» **Task goal**: Whenever a line contains the string "unfold", copy it out of the entries.

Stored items

....

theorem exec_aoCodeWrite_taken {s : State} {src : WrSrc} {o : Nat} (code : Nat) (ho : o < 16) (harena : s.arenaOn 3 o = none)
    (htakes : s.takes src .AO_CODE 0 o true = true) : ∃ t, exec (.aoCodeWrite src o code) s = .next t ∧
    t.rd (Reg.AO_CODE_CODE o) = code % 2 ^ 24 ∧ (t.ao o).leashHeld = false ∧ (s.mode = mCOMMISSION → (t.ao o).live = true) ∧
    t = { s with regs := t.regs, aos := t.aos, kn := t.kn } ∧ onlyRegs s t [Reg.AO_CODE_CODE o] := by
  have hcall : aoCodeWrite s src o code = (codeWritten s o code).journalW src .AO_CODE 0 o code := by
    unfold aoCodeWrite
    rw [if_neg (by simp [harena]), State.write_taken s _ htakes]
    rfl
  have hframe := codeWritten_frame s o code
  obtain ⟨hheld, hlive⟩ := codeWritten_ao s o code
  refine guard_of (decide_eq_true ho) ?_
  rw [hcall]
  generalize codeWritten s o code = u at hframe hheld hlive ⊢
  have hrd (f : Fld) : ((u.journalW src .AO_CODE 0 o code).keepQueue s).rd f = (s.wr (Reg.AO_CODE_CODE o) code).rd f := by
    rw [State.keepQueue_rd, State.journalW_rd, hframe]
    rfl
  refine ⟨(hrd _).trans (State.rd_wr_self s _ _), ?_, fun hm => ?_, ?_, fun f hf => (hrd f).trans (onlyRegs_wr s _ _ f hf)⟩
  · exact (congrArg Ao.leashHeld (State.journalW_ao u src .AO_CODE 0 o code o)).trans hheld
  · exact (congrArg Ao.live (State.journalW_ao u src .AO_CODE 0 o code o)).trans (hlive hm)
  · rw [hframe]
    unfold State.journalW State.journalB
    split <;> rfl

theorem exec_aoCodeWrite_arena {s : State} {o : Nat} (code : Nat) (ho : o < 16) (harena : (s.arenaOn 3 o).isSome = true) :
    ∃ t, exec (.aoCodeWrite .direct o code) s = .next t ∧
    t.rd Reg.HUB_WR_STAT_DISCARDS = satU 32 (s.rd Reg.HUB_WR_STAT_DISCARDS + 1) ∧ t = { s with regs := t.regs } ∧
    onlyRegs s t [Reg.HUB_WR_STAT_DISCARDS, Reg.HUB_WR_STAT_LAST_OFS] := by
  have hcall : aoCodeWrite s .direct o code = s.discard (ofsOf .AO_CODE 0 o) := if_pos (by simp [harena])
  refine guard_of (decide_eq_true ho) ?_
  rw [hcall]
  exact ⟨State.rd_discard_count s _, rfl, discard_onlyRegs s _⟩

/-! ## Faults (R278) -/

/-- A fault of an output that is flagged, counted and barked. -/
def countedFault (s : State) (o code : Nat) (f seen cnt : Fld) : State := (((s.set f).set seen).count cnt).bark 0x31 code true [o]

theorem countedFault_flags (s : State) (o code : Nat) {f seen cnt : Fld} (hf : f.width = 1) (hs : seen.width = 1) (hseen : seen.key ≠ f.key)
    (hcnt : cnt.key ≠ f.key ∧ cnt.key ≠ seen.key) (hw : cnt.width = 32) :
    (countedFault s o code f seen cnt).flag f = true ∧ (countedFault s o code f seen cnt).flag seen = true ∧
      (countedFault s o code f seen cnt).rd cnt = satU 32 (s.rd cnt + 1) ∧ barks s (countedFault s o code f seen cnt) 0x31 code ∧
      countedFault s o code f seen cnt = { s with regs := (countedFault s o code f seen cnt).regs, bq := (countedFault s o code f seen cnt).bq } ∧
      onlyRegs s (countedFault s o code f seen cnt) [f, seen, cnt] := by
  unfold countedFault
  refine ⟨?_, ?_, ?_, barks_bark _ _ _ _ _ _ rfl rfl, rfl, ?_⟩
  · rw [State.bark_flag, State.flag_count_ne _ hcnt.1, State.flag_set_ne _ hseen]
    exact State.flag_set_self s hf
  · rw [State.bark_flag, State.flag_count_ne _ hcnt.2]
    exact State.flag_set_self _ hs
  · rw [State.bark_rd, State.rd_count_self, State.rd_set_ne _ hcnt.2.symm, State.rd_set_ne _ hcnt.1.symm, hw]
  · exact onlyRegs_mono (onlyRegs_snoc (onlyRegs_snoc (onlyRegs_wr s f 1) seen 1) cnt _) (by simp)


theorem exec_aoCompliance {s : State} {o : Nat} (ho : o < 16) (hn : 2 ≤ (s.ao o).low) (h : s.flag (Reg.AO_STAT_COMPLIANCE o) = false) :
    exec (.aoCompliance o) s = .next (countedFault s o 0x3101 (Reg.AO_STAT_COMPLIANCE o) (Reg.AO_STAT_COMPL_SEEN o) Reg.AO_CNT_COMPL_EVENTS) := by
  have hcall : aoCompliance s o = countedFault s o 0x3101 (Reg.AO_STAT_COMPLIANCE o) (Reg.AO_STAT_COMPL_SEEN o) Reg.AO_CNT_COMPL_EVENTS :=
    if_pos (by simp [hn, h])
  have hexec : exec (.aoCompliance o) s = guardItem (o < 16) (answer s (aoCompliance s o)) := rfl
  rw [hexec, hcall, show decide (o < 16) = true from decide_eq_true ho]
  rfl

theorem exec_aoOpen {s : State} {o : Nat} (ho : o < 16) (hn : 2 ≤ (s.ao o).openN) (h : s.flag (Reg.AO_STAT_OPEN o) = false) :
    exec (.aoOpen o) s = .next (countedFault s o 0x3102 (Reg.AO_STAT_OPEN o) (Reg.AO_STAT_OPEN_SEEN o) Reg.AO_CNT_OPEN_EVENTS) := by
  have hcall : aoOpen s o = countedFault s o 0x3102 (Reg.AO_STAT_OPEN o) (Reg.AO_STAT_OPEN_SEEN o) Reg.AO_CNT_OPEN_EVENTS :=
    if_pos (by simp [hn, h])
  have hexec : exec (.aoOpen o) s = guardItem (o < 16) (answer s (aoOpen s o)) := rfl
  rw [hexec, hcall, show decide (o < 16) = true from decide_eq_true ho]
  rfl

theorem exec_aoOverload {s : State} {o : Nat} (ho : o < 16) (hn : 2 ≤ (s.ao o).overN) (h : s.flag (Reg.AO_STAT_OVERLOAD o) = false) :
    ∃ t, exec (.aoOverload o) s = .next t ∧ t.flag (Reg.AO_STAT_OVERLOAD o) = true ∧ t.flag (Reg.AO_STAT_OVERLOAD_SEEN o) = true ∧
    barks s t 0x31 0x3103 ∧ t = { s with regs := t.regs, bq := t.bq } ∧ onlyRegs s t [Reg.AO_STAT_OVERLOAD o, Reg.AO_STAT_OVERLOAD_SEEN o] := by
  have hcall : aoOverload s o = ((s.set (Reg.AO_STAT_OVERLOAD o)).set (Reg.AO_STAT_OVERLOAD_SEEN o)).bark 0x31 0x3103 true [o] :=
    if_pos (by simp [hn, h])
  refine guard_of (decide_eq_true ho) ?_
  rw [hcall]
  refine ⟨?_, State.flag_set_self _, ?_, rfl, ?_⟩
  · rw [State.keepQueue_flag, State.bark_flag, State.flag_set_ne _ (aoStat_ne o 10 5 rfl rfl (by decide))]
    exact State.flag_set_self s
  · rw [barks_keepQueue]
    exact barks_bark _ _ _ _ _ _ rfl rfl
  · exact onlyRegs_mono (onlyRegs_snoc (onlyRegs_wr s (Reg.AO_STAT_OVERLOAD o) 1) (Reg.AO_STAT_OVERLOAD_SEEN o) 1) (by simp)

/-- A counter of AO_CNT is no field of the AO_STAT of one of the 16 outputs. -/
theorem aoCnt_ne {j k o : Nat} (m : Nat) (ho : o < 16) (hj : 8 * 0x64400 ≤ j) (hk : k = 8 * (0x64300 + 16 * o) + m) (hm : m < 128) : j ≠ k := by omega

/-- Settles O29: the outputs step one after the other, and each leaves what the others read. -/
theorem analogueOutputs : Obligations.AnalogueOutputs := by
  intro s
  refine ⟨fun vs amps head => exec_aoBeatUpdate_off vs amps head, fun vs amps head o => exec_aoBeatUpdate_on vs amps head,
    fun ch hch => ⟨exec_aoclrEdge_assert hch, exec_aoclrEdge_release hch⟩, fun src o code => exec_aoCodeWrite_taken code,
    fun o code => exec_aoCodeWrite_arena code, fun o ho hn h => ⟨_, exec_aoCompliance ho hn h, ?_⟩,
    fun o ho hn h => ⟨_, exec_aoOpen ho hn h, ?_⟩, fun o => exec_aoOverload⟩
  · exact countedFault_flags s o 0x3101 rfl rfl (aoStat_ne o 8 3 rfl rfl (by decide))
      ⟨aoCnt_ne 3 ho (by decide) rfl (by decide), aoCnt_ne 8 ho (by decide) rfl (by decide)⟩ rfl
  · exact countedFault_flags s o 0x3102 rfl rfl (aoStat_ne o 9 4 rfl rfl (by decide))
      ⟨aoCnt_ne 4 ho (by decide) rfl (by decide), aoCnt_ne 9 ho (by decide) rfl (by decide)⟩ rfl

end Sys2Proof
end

....

» **Written answer**:
    unfold aoCodeWrite
    unfold State.journalW State.journalB
  unfold countedFault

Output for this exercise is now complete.